Mais la cape, encore tiède de sa chaleur corporelle, était plutôt confortable. Si elle la lui lançait au moment de sauter, cela pourrait lui gagner du temps pour l'empêcher de l'attraper.

Elle serra les molaires et tendit furtivement la main vers la serrure de la portière. Ses doigts effleurèrent le métal froid.

Reprenant son calme, Edel vérifia discrètement le loquet de la portière.

*Bien. Un, deux...*

*Le genre de loquet le plus simple. De la chance.*

C'était juste au moment où elle allait compter « trois ».

Le loquet mal fixé semblait prêt à sauter au moindre grand choc de la route.

D'ailleurs, la voiture qu'avait amenée Laslo paraissait plutôt petite et miteuse pour provenir d'un domaine comtal. C'était étrange, mais elle l'écarta comme sans importance puisqu'elle allait mourir.

« Vous ne devriez pas faire cela. »

Edel inspira silencieusement, le regard fixé par la fenêtre, attendant le bon moment.

C'était une chance que Laslo ne manifeste pas plus d'intérêt pour elle, mais la voiture était petite, donc le moindre mouvement de sa part risquait de la faire repérer.

À cette voix basse et glaciale, soudaine, Edel se raidit. Son esprit devint blanc.

*S'il te plaît, que ça marche du premier coup.*

*Comment a-t-il su ?*

Edel trouvait pathétique de devoir prier même pour mourir dans cette situation.

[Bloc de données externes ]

-- ==== Sys2Proof/Machine/Mem.lean ====
section
/-! DEFINITION. Machine/Mem.lean: memory in canonical form, apertures (R109 to R113), translation (R411 to R419), the
caches, registration and atomics (R114 to R135), release and acquire (R119). -/
namespace Sys2Proof.Machine

/-! ### Sparse data in canonical form -/

/-- The value at `a`; an unlisted address reads as 0. -/
def Sparse.get {n : Nat} (m : List (Nat × BitVec n)) (a : Nat) : BitVec n :=
  match m with
  | [] => 0
  | (x, b) :: r => if a = x then b else if a < x then 0 else Sparse.get r a

/-- Write `b` at `a`, keeping the addresses rising and listing no 0. -/
def Sparse.set {n : Nat} (m : List (Nat × BitVec n)) (a : Nat) (b : BitVec n) : List (Nat × BitVec n) :=
  match m with
  | [] => if b = 0 then [] else [(a, b)]
  | (x, c) :: r =>
    if a < x then (if b = 0 then (x, c) :: r else (a, b) :: (x, c) :: r)
    else if a = x then (if b = 0 then r else (a, b) :: r)
    else (x, c) :: Sparse.set r a b

/-- Every address is at least `lo`, they rise strictly, and no value is 0. -/
def Sparse.wfFrom {n : Nat} (lo : Nat) : List (Nat × BitVec n) → Bool
  | [] => true
  | (x, b) :: r => decide (lo ≤ x) && decide (b ≠ 0) && Sparse.wfFrom (x + 1) r

/-- The canonical form of memory: addresses strictly rising, no entry equal to what an unlisted address reads as. -/
def Memory.wf (m : List Host.Cell) : Bool := Sparse.wfFrom 0 m

/-- The byte at `a`: an unlisted byte reads as 0 (log entry 3). -/
def Memory.get (m : List Host.Cell) (a : Nat) : Byte := Sparse.get m a

/-- Write one byte. -/
def Memory.set (m : List Host.Cell) (a : Nat) (b : Byte) : List Host.Cell := Sparse.set m a b

/-- The entries from address `a` on. -/
def Sparse.from {n : Nat} (m : List (Nat × BitVec n)) (a : Nat) : List (Nat × BitVec n) :=
  match m with
  | [] => []
  | (x, b) :: r => if x < a then Sparse.from r a else (x, b) :: r

/-- The little-endian word at `a` (R12). -/
def Memory.word (m : List Host.Cell) (a : Nat) : Word :=
  let r := Sparse.from m a
  Memory.get r (a + 3) ++ Memory.get r (a + 2) ++ Memory.get r (a + 1) ++ Memory.get r a

/-- Write a little-endian word (R12). -/
def Memory.setWord (m : List Host.Cell) (a : Nat) (w : Word) : List Host.Cell :=
  Memory.set (Memory.set (Memory.set (Memory.set m a (w.extractLsb' 0 8)) (a + 1) (w.extractLsb' 8 8))
    (a + 2) (w.extractLsb' 16 8)) (a + 3) (w.extractLsb' 24 8)

/-- The little-endian 64-bit value at `a`. -/
def Memory.dword (m : List Host.Cell) (a : Nat) : DWord :=
  let r := Sparse.from m a
  Memory.word r (a + 4) ++ Memory.word r a

/-- The bytes from `a` on. -/
def Memory.bytes (m : List Host.Cell) (a n : Nat) : List Byte := (List.range n).map (fun i => Memory.get m (a + i))
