/-- The next SEQ of a context (R390). -/
def takeSeq (m : Mach) (c : BitVec 12) : BitVec 32 × Mach :=
  match m.ctx? c with
  | none => (0, m)
  | some k => (k.seq, m.setCtx { k with seq := k.seq + 1 })

/-- An INFO record of a context: no group stops (R390, R395). -/
def postInfo (fw : Firmware) (m : Mach) (c : BitVec 12) (cause : Cause) (addr : DWord) (detail : BitVec 32) (rec0 : Rec → Rec) : Mach :=
  match takeSeq m c with
  | (seq, m) => fqPost fw m c (Rec.bytes (rec0
      { cause := cause, setw := false, replay := false, info := true, unk := false, held := false, eng := false
        ns := false, setn := 0xFE, group := 0, ctx := c, team := 0, grid := 0, retired := 0, pc := 0, lmask := 0
        detail := detail, addr := addr, aux := 0 }) seq)

/-! ### Taking an exception (R390, R393, R425) -/

/-- One member that an exception stops: its fault mask, the lanes already done, and where it stands. -/
structure Hit where
  gno : Nat
  lmask : Mask
  left : Mask
  fin : Mask
deriving DecidableEq, Repr

/-- An exception: what the record says of it. -/
structure Stop where
  cause : Cause
  hits : List Hit
  set : Option (Option (BitVec 3))
  addr : DWord
  detail : BitVec 32
  aux : DWord
  unk : Bool
  eng : Bool
  nonstop : Bool
  wid : Option Nat
  /-- the supervisor refused the page: a SUSPENDED record of cause 0x100 (R392, R426) -/
  refused : Bool
  /-- the instruction to reissue over the lanes left, if lanes are left (R46) -/
  redo : Option Instr
  /-- lanes done that met a watchpoint: group, lane, address (R457) -/
  watch : List (Nat × Nat × DWord)
  /-- the next PC of the instruction, for ACT 0b01 -/
  npc : DWord
  /-- the PC of the record where the record is not of what the group executes now (R429) -/
  pcAt : Option DWord
  /-- of the instruction that the group waits at (R150, R224), also where the group is already stopped -/
  own : Bool := false
deriving DecidableEq, Repr

/-- A cause that gives a REPLAY record (R395). -/
def isReplay (c : Cause) : Bool := c == 0x100 || c == 0x101
/-- The exception gives a REPLAY record. -/
def Stop.replay (x : Stop) : Bool := isReplay x.cause && !x.refused

/-- A group that a further stopping cause meets with HELD (R393). -/
def isStopped (g : Group) : Bool := g.status == .suspended || g.status == .parked .replay || g.status == .parked .nonstop

/-- The state that the record's kind gives (R390, R395, R458). -/
def stopStatus (x : Stop) : Status :=
  if x.replay then .parked .replay else if x.nonstop then .parked .nonstop else .suspended

/-- What the group waits on for under the exception: nothing at the rendezvous that the exception closes (R45, R46). A fault
of engine work closes none. -/
def stopUnder (x : Stop) (g : Group) : Option Park :=
  let w := if isStopped g then g.under else match g.status with
    | .parked p => some p
    | _ => none
  match w, x.set with
  | some (.rendezvous k), some k' => if k = k' ∧ !x.eng then none else w
  | _, _ => w

/-- The fault is of the instruction that the group is at: its own, or the set-wide one that it waits at or brings to issue. A
fault of engine work, of an earlier instruction, or of a set at whose rendezvous the group does not stand, is not. -/
def stopHere (x : Stop) (cur : Option GRef) (tid : Nat) (g : Group) : Bool :=
  !x.eng && x.pcAt.isNone && (match x.set with
    | none => !isStopped g || x.own
    | some k => g.waits == some (.rendezvous k) || (cur == some { tid := tid, gno := g.gno } && !isStopped g))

Mais survivre serait bien plus horrible, elle n'avait pas le choix.

Laslo regardait definitivamente par la fenêtre opposée... ?

Pourtant, malgré l'heure de pointe où les voitures devraient être nombreuses, aucune ne passait dehors.

*Tout le monde rentre chez soi, il devrait y avoir plein de voitures... ?*

*Que faire ? Il ne me laissera pas faire.*

Pendant ce temps, une voiture croisée filait à toute allure, et le silence emplissait leur véhicule.

Cette voiture avançait d'ailleurs assez lentement.

Edel avala sa salive.

À cette allure, même sauter par la portière ne lui vaudrait probablement que d'éraflures mineures.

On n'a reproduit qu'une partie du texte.